Die Rabbiner fanden zu diesen Zeiten oft große Menschenmengen zum Unterrichten. Seine Eltern verlieren Jesus aus den Augen und finden Ihn in einer solchen Gruppe, wie Er über das Gesetz diskutiert, Fragen stellt und beantwortet. Seine Antwort an seine Mutter, als sie Ihn fanden: "Wusstet ihr nicht, dass ich sein muss im Hause meines Vaters?" zeigt, dass Er bereits mit 12 Jahren sich seiner göttlichen Natur und Mission bewusst war. Dies sind Seine ersten aufgezeichneten Worte.
Nach diesem Ereignis herrscht Stille bezüglich Jesu frühem Leben bis zum Beginn Seines Dienstes mit 30 Jahren. Alles, was wir wissen, ist, dass er bei seinen Eltern in Nazareth blieb und als gehorsamer Sohn diente, bis sein öffentlicher Dienst begann.
Lektionen
Dieser Abschnitt gibt uns wenig Informationen über Jesus, aber viel über Seine Eltern.
1. Sie waren wahre Gläubige.
Ihr Glaube kostete sie etwas, und doch glaubten sie weiterhin. Es gibt keinen Glauben ohne Risiko – wenn es eine sichere Sache ist, dann ist es kein Glaube.
2. Sie glaubten trotz ihres Mangels an Verständnis.
Sie glaubten weiterhin, obwohl die Ereignisse um sie herum sich entfalteten. Wir glauben aufgrund einer vollständigen Geschichte. Sie kannten das Ende nicht, vertrauten aber dem Herrn Tag für Tag. Manche Dinge in unserem Leben sind so, wir müssen vertrauen und gehorchen, auch wenn die Dinge noch nicht vollständig geklärt sind.
LESEAUFGABE FÜR KAPITEL 3
Diskussionsfragen
- Lesen Sie Matthäus 1,1-17 und Lukas 3,23-38 und beantworten Sie die folgenden Fragen.
- Warum hielten es die Evangelisten für wichtig, die Genealogie Jesu in ihre Erzählung aufzunehmen?
- Was sind die wesentlichen Unterschiede in den beiden Stammbäumen Jesu?
- Was war die Zerstörung der jüdischen genealogischen Aufzeichnungen bei der Verwüstung Jerusalems durch die Römer im Jahr 70 n. Chr.?

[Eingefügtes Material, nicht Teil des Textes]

/-- Settles O23: each but TXS writes one register and `withNZ` of its value (`registerResult_withNZ`); a count is one
more, or 255 more, modulo 256. -/
theorem registerTransfersAndCounts : Obligations.RegisterTransfersAndCounts := by
  refine ⟨⟨rfl, rfl, rfl, rfl, rfl, rfl⟩, ⟨rfl, rfl, rfl, rfl⟩, fun s => ?_⟩
  refine ⟨?tax, ?tay, ?txa, ?tya, ?tsx, rfl, ?inx, ?iny, ?dex, ?dey⟩
  case tax => exact ⟨_, rfl, registerResult_withNZ s { s.cpu with x := s.cpu.a } s.cpu.a⟩
  case tay => exact ⟨_, rfl, registerResult_withNZ s { s.cpu with y := s.cpu.a } s.cpu.a⟩
  case txa => exact ⟨_, rfl, registerResult_withNZ s { s.cpu with a := s.cpu.x } s.cpu.x⟩
  case tya => exact ⟨_, rfl, registerResult_withNZ s { s.cpu with a := s.cpu.y } s.cpu.y⟩
  case tsx => exact ⟨_, rfl, registerResult_withNZ s { s.cpu with x := s.cpu.sp } s.cpu.sp⟩
  case inx => exact ⟨_, rfl, toNat_add_one _, registerResult_withNZ s { s.cpu with x := s.cpu.x + 1 } _⟩
  case iny => exact ⟨_, rfl, toNat_add_one _, registerResult_withNZ s { s.cpu with y := s.cpu.y + 1 } _⟩
  case dex => exact ⟨_, rfl, toNat_sub_one _, registerResult_withNZ s { s.cpu with x := s.cpu.x - 1 } _⟩
  case dey => exact ⟨_, rfl, toNat_sub_one _, registerResult_withNZ s { s.cpu with y := s.cpu.y - 1 } _⟩

end Sys2Proof.Machine

/-! ## Stack instructions (41_stack.md) -/

namespace Sys2Proof.Machine

/-! ### The status byte on the stack (rules R98, R100) -/

/-- A status byte has eight bits: only those can tell two of them apart. -/
theorem flagsKeptBut_of_lt {bits : List Nat} {p p' : Byte}
    (h : ∀ i < 8, i ∉ bits → p'.getLsbD i = p.getLsbD i) : FlagsKeptBut bits p p' := by
  intro i hi
  by_cases hlt : i < 8
  · exact h i hlt hi
  · rw [BitVec.getLsbD_of_ge p' i (by omega), BitVec.getLsbD_of_ge p i (by omega)]

theorem flagsKeptBut_pushedByProgram (p : Byte) : FlagsKeptBut [5, 4] p (pushedByProgram p) :=
  flagsKeptBut_of_lt fun i hlt hi => by
    have hbits : ¬ (i = 5 ∨ i = 4) := by simpa using hi
    rw [pushedByProgram_getLsbD p i hlt, decide_eq_false hbits, Bool.false_or]

theorem flagsKeptBut_pulledStatus (m p : Byte) : FlagsKeptBut [5, 4] m (pulledStatus m p) :=
  flagsKeptBut_of_lt fun i hlt hi => by
    have hbits : ¬ (i = 5 ∨ i = 4) := by simpa using hi
    rw [pulledStatus_getLsbD m p i hlt, if_neg hbits]

/-! ### One push, one pull (rule R96) -/

/-- Page 1 is internal RAM: the stack can be written. -/
theorem isWritable_stackAddr (q : Params) (sp : Byte) : isWritable q (stackAddr sp) = true := by
  rw [isWritable, cpuCell_stackAddr]

theorem push_cpu (v : Byte) (s : State) : (push v s).cpu = { s.cpu with sp := s.cpu.sp - 1 } := by rw [push_eq]

/-- A push is one bus write at the stack address; what else it changes, `SP`, is the CPU's. -/
theorem push_storedAt {s : State} (hs : s.StorageLegal) (v : Byte) (n : Nat) :
    StoredAt (stackAddr s.cpu.sp) v s ((push v s).setCycles n) :=
  (memWrite_storedAt hs.ram.wf hs.prgRam.wf _ v).cpu _ n

theorem peek_push {s : State} (hs : s.StorageLegal) (v : Byte) (n : Nat) :
    peek (stackAddr s.cpu.sp) ((push v s).setCycles n) = v :=
  (push_storedAt hs v n).stored (isWritable_stackAddr _ _) _ rfl

/-- A pull reads the byte above the stack pointer and moves the pointer to it; the read has no side effect. -/
theorem pull_eq_peek (s : State) :
    pull s = (peek (stackAddr (s.cpu.sp + 1)) s, s.setSp (s.cpu.sp + 1)) := by
  rw [pull_eq, peek, memRead_stackAddr]

/-! ### The four instructions (rules R97 to R100) -/

theorem exec_pla (s : State) : exec .pla s = .next
    { s with
      cpu := { s.cpu with
        sp := s.cpu.sp + 1, a := peek (stackAddr (s.cpu.sp + 1)) s
        p := withNZ (peek (stackAddr (s.cpu.sp + 1)) s) s.cpu.p }
      cycles := 4 } := by
  rw [exec, execPla, pull_eq_peek]
  rfl

theorem exec_plp (s : State) : exec .plp s = .next
    { s with
      cpu := { s.cpu with
        sp := s.cpu.sp + 1, p := pulledStatus (peek (stackAddr (s.cpu.sp + 1)) s) s.cpu.p }
      cycles := 4 } := by
  rw [exec, execPlp, pullStatus, pull_eq_peek]
  rfl

/-- Settles O19: each is one push (`push_storedAt`, `peek_push`), PHP's of `pushedByProgram`. -/
theorem pushesWriteTheStack : Obligations.PushesWriteTheStack := by
  refine ⟨rfl, rfl, fun s hs => ⟨?pha, ?php⟩⟩
  case pha => exact ⟨_, rfl, push_storedAt hs _ 3, peek_push hs _ 3, push_cpu _ s, rfl⟩
  case php =>
    refine ⟨_, pushedByProgram s.cpu.p, rfl, push_storedAt hs _ 3, peek_push hs _ 3, ?_, ?_,
      flagsKeptBut_pushedByProgram s.cpu.p, push_cpu _ s, rfl⟩
    · exact pushedByProgram_getLsbD s.cpu.p 5 (by decide)
    · exact pushedByProgram_getLsbD s.cpu.p 4 (by decide)

/-- Settles O20: one pull each (`exec_pla`, `exec_plp`), PLA with N and Z of the byte, PLP with `pulledStatus` of it. -/
theorem pullsReadTheStack : Obligations.PullsReadTheStack := by
  refine ⟨rfl, rfl, fun s => ⟨?pla, ?plp⟩⟩
  case pla => exact ⟨_, exec_pla s, rfl, rfl, rfl, setsNZ_withNZ _ s.cpu.p⟩
  case plp =>
    refine ⟨_, exec_plp s, rfl, rfl, rfl, flagsKeptBut_pulledStatus _ s.cpu.p, ?_, ?_⟩
    · exact pulledStatus_getLsbD _ s.cpu.p 5 (by decide)
    · exact pulledStatus_getLsbD _ s.cpu.p 4 (by decide)

end Sys2Proof.Machine

/-! ## Logic, arithmetic and compare (42_logic_arith_compare.md) -/

namespace Sys2Proof.Machine

/-! ### Logic (rules R102 to R104) -/

theorem exec_ora (src : Src) (s : State) : exec (.ora src) s = .next (s.afterRead src
    { s.cpu with a := s.cpu.a ||| operandByte src s, p := withNZ (s.cpu.a ||| operandByte src s) s.cpu.p }) := by
  rw [exec, execOra, readSrc_afterRead]
  rfl

theorem exec_and (src : Src) (s : State) : exec (.and src) s = .next (s.afterRead src
    { s.cpu with a := s.cpu.a &&& operandByte src s, p := withNZ (s.cpu.a &&& operandByte src s) s.cpu.p }) := by
  rw [exec, execAnd, readSrc_afterRead]
  rfl

theorem exec_eor (src : Src) (s : State) : exec (.eor src) s = .next (s.afterRead src
    { s.cpu with a := s.cpu.a ^^^ operandByte src s, p := withNZ (s.cpu.a ^^^ operandByte src s) s.cpu.p }) := by
  rw [exec, execEor, readSrc_afterRead]
  rfl

/-- Settles O24: the three tables by evaluation; each instruction leaves `afterRead` with `A` and `withNZ` of the result,
whose bits are those of the bitwise operation. -/
theorem logicInstructionsCombineBitwise : Obligations.LogicInstructionsCombineBitwise := by
  refine ⟨accumulatorTable_of_opcode (fun _ => rfl) (fun _ => rfl),
    accumulatorTable_of_opcode (fun _ => rfl) (fun _ => rfl),
    accumulatorTable_of_opcode (fun _ => rfl) (fun _ => rfl), fun src s => ⟨?ora, ?and, ?eor⟩⟩
  case ora =>
    exact ⟨_, exec_ora src s, rfl, fun _ => BitVec.getLsbD_or, setsNZ_withNZ _ _, readFrame_afterRead src s _⟩
  case and =>
    exact ⟨_, exec_and src s, rfl, fun _ => BitVec.getLsbD_and, setsNZ_withNZ _ _, readFrame_afterRead src s _⟩
  case eor =>
    exact ⟨_, exec_eor src s, rfl, fun _ => BitVec.getLsbD_xor, setsNZ_withNZ _ _, readFrame_afterRead src s _⟩

/-! ### The sign bit of a byte -/

theorem getLsbD_seven_eq_decide (b : Byte) : b.getLsbD 7 = decide (128 ≤ b.toNat) :=
  (BitVec.msb_eq_getLsbD_last b).symm.trans (BitVec.msb_eq_decide b)

/-- The mask `$80` of the rules tests bit 7. -/
theorem and_0x80_bne_zero (b : Byte) : (b &&& 0x80 != 0) = b.getLsbD 7 := by
  have hmask : b &&& 0x80 = if b.getLsbD 7 then 0x80 else 0 := BitVec.and_twoPow b 7
  rw [hmask]
  cases b.getLsbD 7 <;> rfl

/-- Two's complement: from 128 up a byte stands for the number 256 less. -/
theorem toInt_eq_ite_le (b : Byte) : b.toInt = if 128 ≤ b.toNat then (b.toNat : Int) - 256 else b.toNat := by
  rw [BitVec.toInt_eq_msb_cond, BitVec.msb_eq_decide]
  simp only [decide_eq_true_eq]
  rfl

/-! ### Addition and subtraction (rules R105, R106) -/

theorem toNat_addResult (a m : Byte) (c : Bool) : (addResult a m c).toNat = addSum a m c % 256 :=
  BitVec.toNat_ofNat _ 8

/-- V is set when both operands have the sign that the result has not. -/
theorem addOverflow_eq_signs (a m : Byte) (c : Bool) : addOverflow a m c =
    ((a.getLsbD 7 ^^ (addResult a m c).getLsbD 7) && (m.getLsbD 7 ^^ (addResult a m c).getLsbD 7)) := by
  rw [addOverflow, and_0x80_bne_zero, BitVec.getLsbD_and, BitVec.getLsbD_xor, BitVec.getLsbD_xor]

/-- V is set exactly when the signed sum is no signed byte. -/
theorem addOverflow_iff_toInt (a m : Byte) (c : Bool) : addOverflow a m c = true ↔
    a.toInt + m.toInt + (bit c : Int) < -128 ∨ 127 < a.toInt + m.toInt + (bit c : Int) := by
  have ha := a.isLt
  have hm := m.isLt
  have hc := bit_le_one c
  simp only [addOverflow_eq_signs, getLsbD_seven_eq_decide, toNat_addResult, addSum, toInt_eq_ite_le,
    Bool.and_eq_true, bne_iff_ne, ne_eq, decide_eq_decide]
  split <;> split <;> omega

theorem complement_eq_not (m : Byte) : complement m = ~~~m := BitVec.xor_allOnes

theorem toNat_complement (m : Byte) : (complement m).toNat = 255 - m.toNat := by
  rw [complement_eq_not, BitVec.toNat_not]

theorem toInt_complement (m : Byte) : (complement m).toInt = -1 - m.toInt := by
  have hm := m.isLt
  rw [toInt_eq_ite_le, toInt_eq_ite_le, toNat_complement]
  split <;> split <;> omega

/-- The sum that SBC forms is 256 more than the difference with borrow (rule R106). -/
theorem addSum_complement (a m : Byte) (c : Bool) :
    addSum a (complement m) c = 256 + a.toNat - m.toNat - if c then 0 else 1 := by
  have hm := m.isLt
  rw [addSum, toNat_complement, bit]
  split <;> omega

theorem addCarry_complement (a m : Byte) (c : Bool) :
    addCarry a (complement m) c = decide (m.toNat + (if c then 0 else 1) ≤ a.toNat) := by
  have hm := m.isLt
  rw [addCarry, addSum_complement, decide_eq_decide]
  split <;> omega

theorem addOverflow_complement_iff_toInt (a m : Byte) (c : Bool) : addOverflow a (complement m) c = true ↔
    a.toInt - m.toInt - ((if c then 0 else 1 : Nat) : Int) < -128 ∨
      127 < a.toInt - m.toInt - ((if c then 0 else 1 : Nat) : Int) := by
  have hborrow : a.toInt + (complement m).toInt + (bit c : Int) =
      a.toInt - m.toInt - ((if c then 0 else 1 : Nat) : Int) := by
    rw [toInt_complement, bit]
    split <;> omega
  rw [addOverflow_iff_toInt, hborrow]

/-- Adding the complement overflows when `A` has not the sign of `m`, nor of the result. -/
theorem addOverflow_complement (a m : Byte) (c : Bool) : addOverflow a (complement m) c =
    (((a ^^^ m) &&& (a ^^^ addResult a (complement m) c)) &&& 0x80 != 0) := by
  have hnot : (complement m).getLsbD 7 = !m.getLsbD 7 := by
    rw [complement_eq_not]
    exact BitVec.getLsbD_not
  have htable : ∀ x y r : Bool, ((x ^^ r) && (!y ^^ r)) = ((x ^^ y) && (x ^^ r)) := by decide
  rw [addOverflow_eq_signs, and_0x80_bne_zero, BitVec.getLsbD_and, BitVec.getLsbD_xor, BitVec.getLsbD_xor, hnot, htable]

theorem flagC_addFlags (a m p : Byte) : flagC (addFlags a m p) = addCarry a m (flagC p) :=
  addFlags_getLsbD a m p 0

theorem flagV_addFlags (a m p : Byte) : flagV (addFlags a m p) = addOverflow a m (flagC p) :=
  addFlags_getLsbD a m p 6

theorem flagZ_addFlags (a m p : Byte) : flagZ (addFlags a m p) = decide (addResult a m (flagC p) = 0) :=
  (addFlags_getLsbD a m p 1).trans (beq_eq_decide _ _)

theorem flagN_addFlags (a m p : Byte) : flagN (addFlags a m p) = (addResult a m (flagC p)).getLsbD 7 :=
  addFlags_getLsbD a m p 7

theorem flagsKeptBut_addFlags (a m p : Byte) : FlagsKeptBut [7, 6, 1, 0] p (addFlags a m p) := by
  intro i hi
  obtain ⟨hn, hv, hz, hc⟩ : i ≠ 7 ∧ i ≠ 6 ∧ i ≠ 1 ∧ i ≠ 0 := by simpa using hi
  rw [addFlags_getLsbD, if_neg hn, if_neg hz, if_neg hv, if_neg hc]

theorem exec_adc (src : Src) (s : State) : exec (.adc src) s = .next (s.afterRead src
    { s.cpu with
      a := addResult s.cpu.a (operandByte src s) (flagC s.cpu.p)
      p := addFlags s.cpu.a (operandByte src s) s.cpu.p }) := by
  rw [exec, execAdc, readSrc_afterRead]
  rfl

theorem exec_sbc (src : Src) (s : State) : exec (.sbc src) s = .next (s.afterRead src
    { s.cpu with
      a := addResult s.cpu.a (complement (operandByte src s)) (flagC s.cpu.p)
      p := addFlags s.cpu.a (complement (operandByte src s)) s.cpu.p }) := by
  rw [exec, execSbc, readSrc_afterRead]
  rfl

/-- Settles O25: the table by evaluation; the result and C are those of the sum, and V in both forms
(`addOverflow_iff_toInt`) is that of `addFlags`, which reads C alone of the old status. -/
theorem adcAddsWithCarry : Obligations.AdcAddsWithCarry := by
  refine ⟨accumulatorTable_of_opcode (fun _ => rfl) (fun _ => rfl), fun src s => ⟨_, exec_adc src s, rfl, ?_⟩⟩
  intro m c
  refine ⟨toNat_addResult _ _ _, flagC_addFlags _ _ _, flagV_addFlags _ _ _, ?signed, flagZ_addFlags _ _ _,
    flagN_addFlags _ _ _, flagsKeptBut_addFlags _ _ _, readFrame_afterRead src s _⟩
  case signed =>
    exact (Bool.eq_iff_iff.mp (flagV_addFlags _ _ _)).trans (addOverflow_iff_toInt s.cpu.a m (flagC s.cpu.p))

- Fassen Sie jedes der unten aufgeführten Ereignisse zusammen. Erklären Sie eventuelle Unterschiede zwischen dem biblischen Bericht über das Ereignis und dem, was in Gesellschaft, Kultur oder Legende gelehrt wird.
- Wie können Sie diese Lektion nutzen, um geistlich zu wachsen und anderen zu helfen, eine Beziehung zu Jesus aufzubauen?